Step (b): Production of a 7,10-hydroxytaxane compound represented by the formula (2) This step is for the oxazolidine side chain-containing taxane compound obtained in the step (a) (7 in the formula (3)). A step of producing a 7,10-hydroxytaxane compound (the following formula (2)) by removing the protecting group at the − and 10-positions (ie, the Troc group) by a deprotection reaction:

  In one embodiment of the present invention, the deprotection reaction in this step is performed by reacting the compound represented by formula (3) with zinc in the presence of a suitable reaction solvent, for example, acetic acid. In this case, acetic acid (assuming that 100% of the compound represented by formula (3) is produced) is 0.2 to 5 times by weight, more preferably the compound represented by formula (3). Is preferably used in an amount of 0.3 to 0.6 times. When the amount used is less than 0.2 times the weight of the compound represented by formula (3), the reaction is not completed, and the amount used is based on the weight of the compound represented by formula (3). If the amount is more than 5 times, there may be a problem that an excessive amount of acetic acid remains in the extraction and purification steps. Zinc is preferably used in an amount of 0.3 to 1 times, more preferably 0.4 to 0.6 times the weight of the compound represented by formula (3). When the amount used is less than 0.3 times the weight of the compound represented by Formula (3), the reaction may not be completed, and the amount used is based on the weight of the compound represented by Formula (3). Above the 1-fold amount, additional purification steps may be required due to increased impurities.

  Examples of the solvent that can be used in the reaction of this step include, but are not limited to, ethyl acetate, methanol, or a mixture thereof.

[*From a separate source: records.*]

/-! ## The loop -/

/-- The end of a run as its clauses. -/
theorem halted_iff {s : State} {h : Word} : s.halted h = true ↔ s.pc = h ∧ s.immq = [] ∧
    (∃ w i, fetchAt s h = .ok w ∧ decode s.params.special w = .ok (.ba .always i) ∧ i.signExtend 16 = h) ∧
    fetchAt s (h + 1) = .ok 0xC200#16 := by
  unfold State.halted
  constructor
  · intro hh
    simp only [Bool.and_eq_true, decide_eq_true_eq, List.isEmpty_iff] at hh
    obtain ⟨⟨hpc, hq⟩, hloop⟩ := hh
    split at hloop
    · next w w' hw hw' =>
      simp only [Bool.and_eq_true, decide_eq_true_eq] at hloop
      obtain ⟨rfl, hba⟩ := hloop
      split at hba
      · next i hi => exact ⟨hpc, hq, ⟨w, i, hw, hi, by simpa using hba⟩, hw'⟩
      · cases hba
    · cases hloop
  · rintro ⟨hpc, hq, ⟨w, i, hw, hi, hto⟩, hnop⟩
    simp only [hpc, hq, hw, hnop, hi, hto, List.isEmpty_nil, eq_self, decide_true, Bool.and_true]

/-- A state from which the loop of R174 starts over: at the end of a run, with nothing left behind that the two words heed. -/
structure AtHalt (h : Word) (s : State) : Prop where
  halted : s.halted h = true
  npc : s.npc = h + 1
  slot : s.hist.slot = false
  lastProg : s.hist.lastProg = none
  fresh : some h ∉ s.hist.stpAddrs
  freshNext : some (h + 1) ∉ s.hist.stpAddrs

/-- What a program can see of the state, but for the IO side, which goes on changing (R174). -/
structure SameView (s t : State) : Prop where
  a : t.a = s.a
  x : t.x = s.x
  y : t.y = s.y
  flags : t.flags = s.flags
  winR : t.winR = s.winR
  winS : t.winS = s.winS
  mem : t.mem = s.mem
  ioLog : t.ioLog = s.ioLog

theorem SameView.refl (s : State) : SameView s s := ⟨rfl, rfl, rfl, rfl, rfl, rfl, rfl, rfl⟩

theorem SameView.trans {s t u : State} (h : SameView s t) (k : SameView t u) : SameView s u :=
  ⟨k.a.trans h.a, k.x.trans h.x, k.y.trans h.y, k.flags.trans h.flags, k.winR.trans h.winR, k.winS.trans h.winS, k.mem.trans h.mem,
    k.ioLog.trans h.ioLog⟩

/-- `s` after a branch to `h` that wrote nothing else: the next word is its delay slot (R145, R148). -/
def State.branched (s : State) (h : Word) : State :=
  { s.advance with npc := h, hist := { s.advance.hist with slot := true } }

/-- BA always goes to its address after the delay slot (R148). -/
theorem exec_ba_always {s : State} {i : BitVec 9} (hq : s.immq = []) (hs : s.hist.slot = false) (hl : s.hist.lastProg = none) :
    exec (.ba .always i) s = .next (s.branched (i.signExtend 16)) := by
  have hi : immI s.immq i = .ok (i.signExtend 16) := immI_eq_ok.mpr (.inl ⟨hq, rfl⟩)
  rw [exec_ba, branchImm_of_immI false false .always hi, run_branch_of_taken (by simp [hs]) rfl hl]
  rfl

theorem decode_nop (o : SpecialOpc) : decode o 0xC200#16 = .ok .nop := rfl

/-- An instruction that stores no program word adds none to the history of stores (R44). -/
theorem not_mem_advance_stpAddrs {s : State} {a : Word} (h : some a ∉ s.hist.stpAddrs) : some a ∉ s.advance.hist.stpAddrs := by
  intro hmem
  have hcons : some a ∈ none :: s.hist.stpAddrs := List.mem_of_mem_take hmem
  simp [h] at hcons

/-- The two words of the loop, one step each: the branch, then the NOP in its delay slot. -/
theorem AtHalt.steps {h : Word} {s : State} (hs : AtHalt h s) :
    step s = .next (s.branched h).tick ∧ step (s.branched h).tick = .next (s.branched h).tick.advance.tick := by
  obtain ⟨hpc, hq, ⟨w, i, hw, hd, hto⟩, hnop⟩ := halted_iff.mp hs.halted
  have hpc' : (s.branched h).tick.pc = h + 1 := hs.npc
  constructor
  · refine step_of_exec_next (by rw [fetch, hpc, hw]) hd (hpc ▸ hs.fresh) ?_
    rw [exec_ba_always hq hs.slot hs.lastProg, hto]
  · refine step_of_exec_next (w := 0xC200#16) ?_ (decode_nop _) ?_ (exec_nop_of_nil rfl)
    · rw [fetch, hpc']
      exact hnop
    · rw [hpc']
      exact not_mem_advance_stpAddrs hs.freshNext

/-- After the two steps the loop starts over. -/
theorem AtHalt.again {h : Word} {s : State} (hs : AtHalt h s) : AtHalt h (s.branched h).tick.advance.tick where
  halted := by
    obtain ⟨-, -, hloop⟩ := halted_iff.mp hs.halted
    exact halted_iff.mpr ⟨rfl, rfl, hloop⟩
  npc := rfl
  slot := rfl
  lastProg := rfl
  fresh := not_mem_advance_stpAddrs (s := (s.branched h).tick) (not_mem_advance_stpAddrs hs.fresh)
  freshNext := not_mem_advance_stpAddrs (s := (s.branched h).tick) (not_mem_advance_stpAddrs hs.freshNext)

theorem sameView_branched_advance (s : State) (h : Word) : SameView s (s.branched h).tick.advance.tick :=
  ⟨rfl, rfl, rfl, rfl, rfl, rfl, rfl, rfl⟩

/-- The loop goes on for any number of rounds. -/
theorem AtHalt.rounds {h : Word} {s : State} (hs : AtHalt h s) (n : Nat) : ∃ t, Reaches s (2 * n) t ∧ AtHalt h t ∧ SameView s t := by
  induction n generalizing s with
  | zero => exact ⟨s, reaches_zero s, hs, .refl s⟩
  | succ n ih =>
    obtain ⟨hba, hnop⟩ := hs.steps
    obtain ⟨t, hreach, ht, hview⟩ := ih hs.again
    exact ⟨t, reaches_succ hba (reaches_succ hnop hreach), ht, (sameView_branched_advance s h).trans hview⟩

/-- Settles O13, by induction on the rounds of the loop. -/
theorem haltedLoopGoesOn : Obligations.HaltedLoopGoesOn := by
  unfold Obligations.HaltedLoopGoesOn
  intro s h n hhalt hnpc hslot hlast hfresh hnext
  obtain ⟨t, hreach, ht, hv⟩ := AtHalt.rounds ⟨hhalt, hnpc, hslot, hlast, hfresh, hnext⟩ n
  exact ⟨t, hreach, ht.halted, ht.npc, hv.a, hv.x, hv.y, hv.flags, hv.winR, hv.winS, hv.mem, hv.ioLog, ht.slot, ht.lastProg, ht.fresh,
    ht.freshNext⟩

end Sys2Proof.Machine
end
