-- ==== Sys2Proof/Tests/Slice0.lean ====
section
/-! SUPPORT. The model's own tests: the checks of WellFormed, every constructor's word written out from the spec's encoding
tables, a few vectors of spec file 95, and for each statement with hypotheses a state that meets them (theorems witness_…). -/

namespace Sys2Proof.Tests

open Sys2Proof Sys2Proof.Machine

/-! ## Helpers -/

/-- The configuration of spec file 95 (F = 8, P_LEN = 30, NMAX = 64, `FT_EX`), with a second catalog entry. -/
def cfg : Config where
  fracBits := 8
  pLen := 30
  nMax := 64
  ft := FieldTable.fixture
  kcatMore := [[0xBB, 0x01, 0x00, 0x0A, 0x55, 0xE5]]
  hasFe := true
  latency := []
  attach := .handshake

/-- The block right after reset, with these operand buses. -/
def st (b : Buses) : State := { State.resetOf cfg with bus := b }

def s0 : State := st Buses.quiet

/-- A frame on FRAME and its length on LEN (R69). -/
def withFrame (bytes : List Byte) : State := s0.withFrame bytes

def withTemp (t : BitVec 16) : State := st { Buses.quiet with temp := t }
def withNib (b : Byte) : State := st { Buses.quiet with nib := b }
def withState (w : Word) (t : BitVec 16) : State := st { Buses.quiet with state := w, temp := t }

/-- An all-zero payload but for these bytes. -/
def withPayload (l : List (Nat × Byte)) : State :=
  s0.withPayload (l.foldl (fun p c => orAt p c.1 c.2) (zeroBytes 30))

def withFe (fe : FrontEnd) : State := { s0 with fe := fe }

/-- The state without a front-end. -/
def noFe : State := State.resetOf { cfg with hasFe := false }

def respOf (o : Host.Outcome State Fault Refusal) : Option Response :=
  match o with
  | .next t => t.resp
  | .fault _ => none
  | .refused _ => none

def feOf (o : Host.Outcome State Fault Refusal) : Option FrontEnd :=
  match o with
  | .next t => some t.fe
  | .fault _ => none
  | .refused _ => none

/-- Spec file 95, L1.1. -/
def k0 : List Byte := [0xBB, 0x00, 0x01, 0x04, 0x02, 0x01, 0x00, 0xBD]

/-- Spec file 95, L1.2: payload and checksum of the state-set literal. -/
def l12Rest : List Byte :=
  [0x1D, 0x00, 0x00, 0x64, 0x01, 0x5C, 0x00, 0x00, 0x80, 0x00, 0x00, 0x00, 0x00, 0x00, 0x00, 0x00, 0x00, 0x00, 0x00, 0x00,
   0x00, 0x00, 0x00, 0x00, 0x00, 0x00, 0x00, 0x00, 0x03, 0x83, 0x9D]

def l12 : List Byte := [0xBB, 0x00, 0x01, 0x03] ++ l12Rest

/-- Spec file 95, X2: the DSI of L1.2's payload under `FT_EX`. -/
def x2 : Vector Byte 16 := #v[0x00, 0x00, 0x04, 0x00, 0x00, 0x00, 0x7C, 0x00, 0x00, 0x00, 0x00, 0x00, 0x00, 0x00, 0x00, 0x0F]

theorem cfg_legal : cfg.Legal := by decide

/-- The fixture meets WF1 to WF8 (R118). -/
theorem fixture_legal : FieldTable.fixture.Legal 30 := by decide

/-! ## WellFormed refuses -/

theorem test_wf_unknown_a2u_not_stateset : (Instr.unknownA2u 0x03 [0x00]).wellFormed = false := by decide
theorem test_wf_unknown_a2u_not_k0 : (Instr.unknownA2u 0x04 [0x02, 0x01, 0x00, 0xBD]).wellFormed = false := by decide
theorem test_wf_unknown_u2a_not_stateset : (Instr.unknownU2a 0x03 [0x00]).wellFormed = false := by decide
theorem test_wf_rest_fits : (Instr.statesetA2u (List.replicate 252 0)).wellFormed = false := by
  simp only [Instr.wellFormed, restFits, List.length_replicate]; decide
theorem test_wf_rest_largest : (Instr.statesetU2a (List.replicate 251 0)).wellFormed = true := by
  simp only [Instr.wellFormed, restFits, List.length_replicate]; decide

/-! ## Every constructor's word, written out from spec/30_encoding.md R54 and R57 and spec/opcode_table.json -/

theorem test_decode_tquant : decodeCmd 0x00000001 = .ok .tquant := by decide
theorem test_decode_tenc : decodeCmd 0x00000002 = .ok .tenc := by decide
theorem test_decode_tdec : decodeCmd 0x00000003 = .ok .tdec := by decide
theorem test_decode_csum : decodeCmd 0x00000004 = .ok .csum := by decide
theorem test_decode_cver : decodeCmd 0x00000005 = .ok .cver := by decide
theorem test_decode_fpack : decodeCmd 0x00000806 = .ok (.fpack 8) := by decide
theorem test_decode_funpack : decodeCmd 0x00000D07 = .ok (.funpack 13) := by decide
theorem test_decode_encf : decodeCmd 0x00000008 = .ok .encf := by decide
theorem test_decode_cls : decodeCmd 0x00000009 = .ok .cls := by decide
theorem test_decode_dir : decodeCmd 0x0000000A = .ok .dir := by decide
theorem test_decode_decs : decodeCmd 0x0000000B = .ok .decs := by decide
theorem test_decode_decf : decodeCmd 0x0000000C = .ok .decf := by decide
theorem test_decode_fePush : decodeCmd 0xBD000010 = .ok (.fePush 0xBD) := by decide
theorem test_decode_feEof : decodeCmd 0x00000011 = .ok .feEof := by decide
theorem test_decode_feAbort : decodeCmd 0x00000012 = .ok .feAbort := by decide
theorem test_decode_feRd : decodeCmd 0x00160013 = .ok (.feRd 0x16) := by decide
theorem test_decode_feWr : decodeCmd 0x07000014 = .ok (.feWr 0x00 0x07) := by decide
theorem test_decode_keepaliveK0 : decodeFrameRow k0 = .ok .keepaliveK0 := by decide
theorem test_decode_statesetA2u : decodeFrameRow l12 = .ok (.statesetA2u l12Rest) := by decide
theorem test_decode_statesetU2a : decodeFrameRow [0xBB, 0x01, 0x00, 0x03, 0x55] = .ok (.statesetU2a [0x55]) := by decide
theorem test_decode_unknownA2u :
    decodeFrameRow [0xBB, 0x00, 0x01, 0xFF, 0x00, 0x45] = .ok (.unknownA2u 0xFF [0x00, 0x45]) := by decide
theorem test_decode_unknownU2a :
    decodeFrameRow [0xBB, 0x01, 0x00, 0x09, 0x00, 0xB3] = .ok (.unknownU2a 0x09 [0x00, 0xB3]) := by decide

/-- Spec file 95, section 8: the illegal words. -/
theorem test_decode_illegal_op :
    decodeCmd 0x00000000 = .error .reservedOp ∧ decodeCmd 0x0000000D = .error .reservedOp ∧
    decodeCmd 0x0000001F = .error .reservedOp := by decide
theorem test_decode_illegal_bits :
    decodeCmd 0x00000021 = .error .reservedBits ∧ decodeCmd 0x00001001 = .error .reservedBits ∧
    decodeCmd 0x00000101 = .error .unusedField ∧ decodeCmd 0x00010010 = .error .unusedField ∧
    decodeCmd 0x01000011 = .error .unusedField := by decide

theorem test_decode_no_frame_row :
    decodeFrameRow [0xAA, 0x00, 0x01, 0x04, 0x00] = .error .noFrameRow ∧
    decodeFrameRow [0xBB, 0x00, 0x00, 0x04, 0x00] = .error .noFrameRow ∧
    decodeFrameRow [0xBB, 0x00, 0x01] = .error .noFrameRow := by decide
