-- ==== Sys2Proof/Syntax.lean ====
section
/-! DEFINITION. The command words of the core as syntax (spec/30_encoding.md R112): one constructor for each row of
spec/opcode_table.json. -/

namespace Sys2Proof

/-- A command (R112). Only READ has an operand, the acknowledge choice CMD.ACK (R113, R118). -/
inductive Instr where
  | nop
  | start
  | addr
  | write
  | read (ack : Bool)
  | stop
  | reserved6
  | reserved7
  | seqStatus
  | seqInit
  | seqMeasure
  | reservedB
  | reservedC
  | reservedD
  | reservedE
  | reservedF
deriving DecidableEq, Repr

end Sys2Proof
end

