-- ==== Sys2Proof/Machine/Dispatch.lean ====
section
/-! DEFINITION. What a command does when its word is written to CMD (spec/30_encoding.md R115): one arm per command. -/

namespace Sys2Proof.Machine

def exec (i : Instr) (s : State) : Host.Outcome State Fault Refusal :=
  match i with
  | .nop => Sys2Proof.Machine.execNop s
  | .start => Sys2Proof.Machine.execStart s
  | .addr => Sys2Proof.Machine.execAddr s
  | .write => Sys2Proof.Machine.execWrite s
  | .read ack => Sys2Proof.Machine.execRead ack s
  | .stop => Sys2Proof.Machine.execStop s
  | .reserved6 => Sys2Proof.Machine.execReserved6 s
  | .reserved7 => Sys2Proof.Machine.execReserved7 s
  | .seqStatus => Sys2Proof.Machine.execSeqStatus s
  | .seqInit => Sys2Proof.Machine.execSeqInit s
  | .seqMeasure => Sys2Proof.Machine.execSeqMeasure s
  | .reservedB => Sys2Proof.Machine.execReservedB s
  | .reservedC => Sys2Proof.Machine.execReservedC s
  | .reservedD => Sys2Proof.Machine.execReservedD s
  | .reservedE => Sys2Proof.Machine.execReservedE s
  | .reservedF => Sys2Proof.Machine.execReservedF s

end Sys2Proof.Machine
end

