-- ==== Sys2Proof/Certificates/Slice0/Obligations.lean ====
section
/-! DEFINITION. The statements for the provers. Each docstring names the rules of spec/ it formalises. -/

open Sys2Proof Sys2Proof.Machine

/-! ## Encoding -/

/-- Encoding and decoding agree (R110, R112, R118): every well-formed command's word decodes to it, and every word
equals the encoding of what it decodes to in the bits its decoding reads. -/
def Obligations.DecodeAndEncodeAgree : Prop :=
  (∀ i : Instr, i.wellFormed = true → decode (encode i) = i) ∧
  (∀ w : Word, encode (decode w) = w &&& usedBits (decode w))

/-- Exactly one row of the opcode table matches a word (R112, R116): the masked word is the match value of one row
only, and the command it decodes to has that row's OP. -/
def Obligations.EveryWordMatchesExactlyOneRow : Prop :=
  ∀ w : Word, ∃ n : Nat, n < 16 ∧ opcodeOf (decode w) = BitVec.ofNat 4 n ∧
    ∀ m : Nat, m < 16 → (w &&& 0x0000000F#32 = BitVec.ofNat 32 m ↔ m = n)

/-- The command words of R118 decode to the commands they stand for, and the reserved OP values of R112 to theirs. -/
def Obligations.SpecWordsDecode : Prop :=
  decode 0x00#32 = .nop ∧ decode 0x01#32 = .start ∧ decode 0x02#32 = .addr ∧ decode 0x03#32 = .write ∧
  decode 0x04#32 = .read false ∧ decode 0x14#32 = .read true ∧ decode 0x05#32 = .stop ∧
  decode 0x08#32 = .seqStatus ∧ decode 0x09#32 = .seqInit ∧ decode 0x0A#32 = .seqMeasure ∧
  decode 0x06#32 = .reserved6 ∧ decode 0x07#32 = .reserved7 ∧ decode 0x0B#32 = .reservedB ∧
  decode 0x0C#32 = .reservedC ∧ decode 0x0D#32 = .reservedD ∧ decode 0x0E#32 = .reservedE ∧
  decode 0x0F#32 = .reservedF ∧ decode 0xFFFFFFE1#32 = .start ∧ decode 0x19#32 = .seqInit

/-! ## Commands -/

/-- R115, its pseudocode over the raw bits of the word written to CMD, with R151's legality written out. -/
def Obligations.CommandDispatchTakesFirstCase : Prop :=
  ∀ (s : State) (w : Word) (op : Nat) (ack : Bool), op = (w.extractLsb' 0 4).toNat → ack = w.getLsbD 4 →
    memWrite 0x00#8 w s =
      if op = 0x0 then .next s
      else if s.busy = true then .next { s with ovr := true }
      else if op = 0x6 ∨ op = 0x7 ∨ 0xB ≤ op
          ∨ (op = 0x1 ∧ ¬ (s.phase = .idle ∨ s.phase = .tx ∨ s.phase = .rxend))
          ∨ (op = 0x2 ∧ s.phase ≠ .started) ∨ (op = 0x3 ∧ s.phase ≠ .tx) ∨ (op = 0x4 ∧ s.phase ≠ .rx) then
        .next { s with status := .illegal, done := true }
      else if op = 0x5 ∧ s.phase = .idle then .next { s with status := .idle, done := true }
      else if op ≤ 0x5 then
        .next { s with
          done := false
          busy := true
          opState := .inFlight
            (if op = 0x1 then .start else if op = 0x2 then .addr else if op = 0x3 then .write
             else if op = 0x4 then .read ack else .stop) .host
          tocnt := BitVec.ofNat 32 (s.timeoutMs.toNat * Config.cyclesPerMs) }
      else if s.phase ≠ .idle then .next { s with status := .illegal, err := .rejected, done := true }
      else
        .next { s with
          done := false
          busy := true
          err := .ok
          nackcnt := 0#4
          seqkind := if op = 0x8 then .status else if op = 0x9 then .init else .measure
          attempts := if op = 0xA then 0#9 else s.attempts
          valid := if op = 0xA then false else s.valid
          upc := if op = 0x8 then 0#6 else if op = 0x9 then 9#6 else 27#6 }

  Celite may be further added to the reaction in this step in order to improve and eliminate the phenomenon of zinc aggregation during the reaction. Celite is preferably used in an amount of 0.3 to 1 times, more preferably 0.4 to 0.8 times the weight ratio of the compound represented by formula (3). When the amount used is less than 0.3 times the weight of the compound represented by formula (3), the effect of improving the agglomeration phenomenon of zinc is small, and the amount used is reduced to the weight of the compound represented by formula (3). On the other hand, if the amount exceeds 1 time, there may be a problem that an excessive amount of celite remains in the extraction and purification steps.

  The preferable reaction temperature of this process is 40-70 degreeC, More preferably, it is 45-65 degreeC. When the reaction temperature is less than 40 ° C, the reactivity is inferior, the reaction time becomes excessively long, an instantaneous explosion occurs due to heat generation during the reaction, and when the reaction temperature exceeds 70 ° C, additional by-products are added. Purification steps may be required.

  The preferred reaction time for this step is within 10 minutes, more specifically 5-10 minutes. If the reaction time exceeds 10 minutes, additional purification steps may be required due to increased impurities.

  In the step (b), by adjusting the usage amounts of various reactants, additives and solvents (especially the usage amounts of zinc and acetic acid), reaction temperature and reaction time, the formation of by-products can be minimized. The resulting compound of formula (2) can be used immediately in the next step, step (c), without further separation / purification. Thus, such a continuous process significantly reduces the overall production time of docetaxel.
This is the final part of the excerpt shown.